Collected data —
<<<<

theorem execRegisterWrite_keep : ∀ a0 a1 a2 s, KeepR 1543503872 s (execRegisterWrite a0 a1 a2 s) := by
  intro a0 a1 a2 s
  unfold execRegisterWrite
  extract_lets v0
  have h0 : Keep 1543503872 s v0 := by
    unfold v0
    repeat' first
      | with_reducible assumption
      | with_reducible exact Keep.refl _ _
      | intro _
      | (fail_if_no_progress beta_reduce)
      | (with_reducible apply KeepR.next)
      | (with_reducible apply Keep.ite)
      | (with_reducible apply KeepR.ite)
      | (with_reducible apply Keep.ite_fst)
      | (with_reducible apply State.atHub_keep)
      | (with_reducible apply Keep.snoc (State.begin_keep _ _))
      | (with_reducible apply Keep.snoc (State.channelWrite_keep _ _ _ _))
      | (with_reducible apply Keep.snoc (State.hifWrite_keep _ _ _))
      | (with_reducible apply Keep.snoc (State.msixWrite_keep _ _ _ _))
      | (with_reducible apply Keep.snoc (State.storeRegister_keep _))
      | (with_reducible apply Keep.snoc (State.updMb_keep _ _))
      | (with_reducible apply Keep.snoc (State.updRegs_keep _ _))
      | (with_reducible apply Keep.snoc' (Keep.foldl ?_ _ _))
      | (with_reducible apply And.intro)
      | exact rfl
      | (refine Keep.fst (by assumption) ?_)
      | (refine Keep.snd (by assumption) ?_)
      | split
      | dsimp only
  repeat' first
    | with_reducible assumption
    | with_reducible exact Keep.refl _ _
    | intro _
    | (fail_if_no_progress beta_reduce)
    | (with_reducible apply KeepR.next)
    | (with_reducible apply Keep.ite)
    | (with_reducible apply KeepR.ite)
    | (with_reducible apply Keep.ite_fst)
    | (with_reducible apply State.atHub_keep)
    | (with_reducible apply Keep.snoc (State.begin_keep _ _))
    | (with_reducible apply Keep.snoc (State.channelWrite_keep _ _ _ _))
    | (with_reducible apply Keep.snoc (State.hifWrite_keep _ _ _))
    | (with_reducible apply Keep.snoc (State.msixWrite_keep _ _ _ _))
    | (with_reducible apply Keep.snoc (State.storeRegister_keep _))
    | (with_reducible apply Keep.snoc (State.updMb_keep _ _))
    | (with_reducible apply Keep.snoc (State.updRegs_keep _ _))
    | (with_reducible apply Keep.snoc' (Keep.foldl ?_ _ _))
    | (with_reducible apply And.intro)
    | exact rfl
    | (refine Keep.fst (by assumption) ?_)
    | (refine Keep.snd (by assumption) ?_)
    | split
    | dsimp only

end Sys2Proof.Machine
end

>>>>

WHAT THIS TASK INVOLVES — Please be sure to repeat every entry exactly.

YOUR RESPONSE —
theorem execRegisterWrite_keep : ∀ a0 a1 a2 s, KeepR 1543503872 s (execRegisterWrite a0 a1 a2 s) := by
  intro a0 a1 a2 s
  unfold execRegisterWrite
  extract_lets v0
  have h0 : Keep 1543503872 s v0 := by
    unfold v0
    repeat' first
      | with_reducible assumption
      | with_reducible exact Keep.refl _ _
      | intro _
      | (fail_if_no_progress beta_reduce)
      | (with_reducible apply KeepR.next)
      | (with_reducible apply Keep.ite)
      | (with_reducible apply KeepR.ite)
      | (with_reducible apply Keep.ite_fst)
      | (with_reducible apply State.atHub_keep)
      | (with_reducible apply Keep.snoc (State.begin_keep _ _))
      | (with_reducible apply Keep.snoc (State.channelWrite_keep _ _ _ _))
      | (with_reducible apply Keep.snoc (State.hifWrite_keep _ _ _))
      | (with_reducible apply Keep.snoc (State.msixWrite_keep _ _ _ _))
      | (with_reducible apply Keep.snoc (State.storeRegister_keep _))
      | (with_reducible apply Keep.snoc (State.updMb_keep _ _))
      | (with_reducible apply Keep.snoc (State.updRegs_keep _ _))
      | (with_reducible apply Keep.snoc' (Keep.foldl ?_ _ _))
      | (with_reducible apply And.intro)
      | exact rfl
      | (refine Keep.fst (by assumption) ?_)
      | (refine Keep.snd (by assumption) ?_)
      | split
      | dsimp only
  repeat' first
    | with_reducible assumption
    | with_reducible exact Keep.refl _ _
    | intro _
    | (fail_if_no_progress beta_reduce)
    | (with_reducible apply KeepR.next)
    | (with_reducible apply Keep.ite)
    | (with_reducible apply KeepR.ite)
    | (with_reducible apply Keep.ite_fst)
    | (with_reducible apply State.atHub_keep)
    | (with_reducible apply Keep.snoc (State.begin_keep _ _))
    | (with_reducible apply Keep.snoc (State.channelWrite_keep _ _ _ _))
    | (with_reducible apply Keep.snoc (State.hifWrite_keep _ _ _))
    | (with_reducible apply Keep.snoc (State.msixWrite_keep _ _ _ _))
    | (with_reducible apply Keep.snoc (State.storeRegister_keep _))
    | (with_reducible apply Keep.snoc (State.updMb_keep _ _))
    | (with_reducible apply Keep.snoc (State.updRegs_keep _ _))
    | (with_reducible apply Keep.snoc' (Keep.foldl ?_ _ _))
    | (with_reducible apply And.intro)
    | exact rfl
    | (refine Keep.fst (by assumption) ?_)
    | (refine Keep.snd (by assumption) ?_)
    | split
    | dsimp only

end Sys2Proof.Machine
end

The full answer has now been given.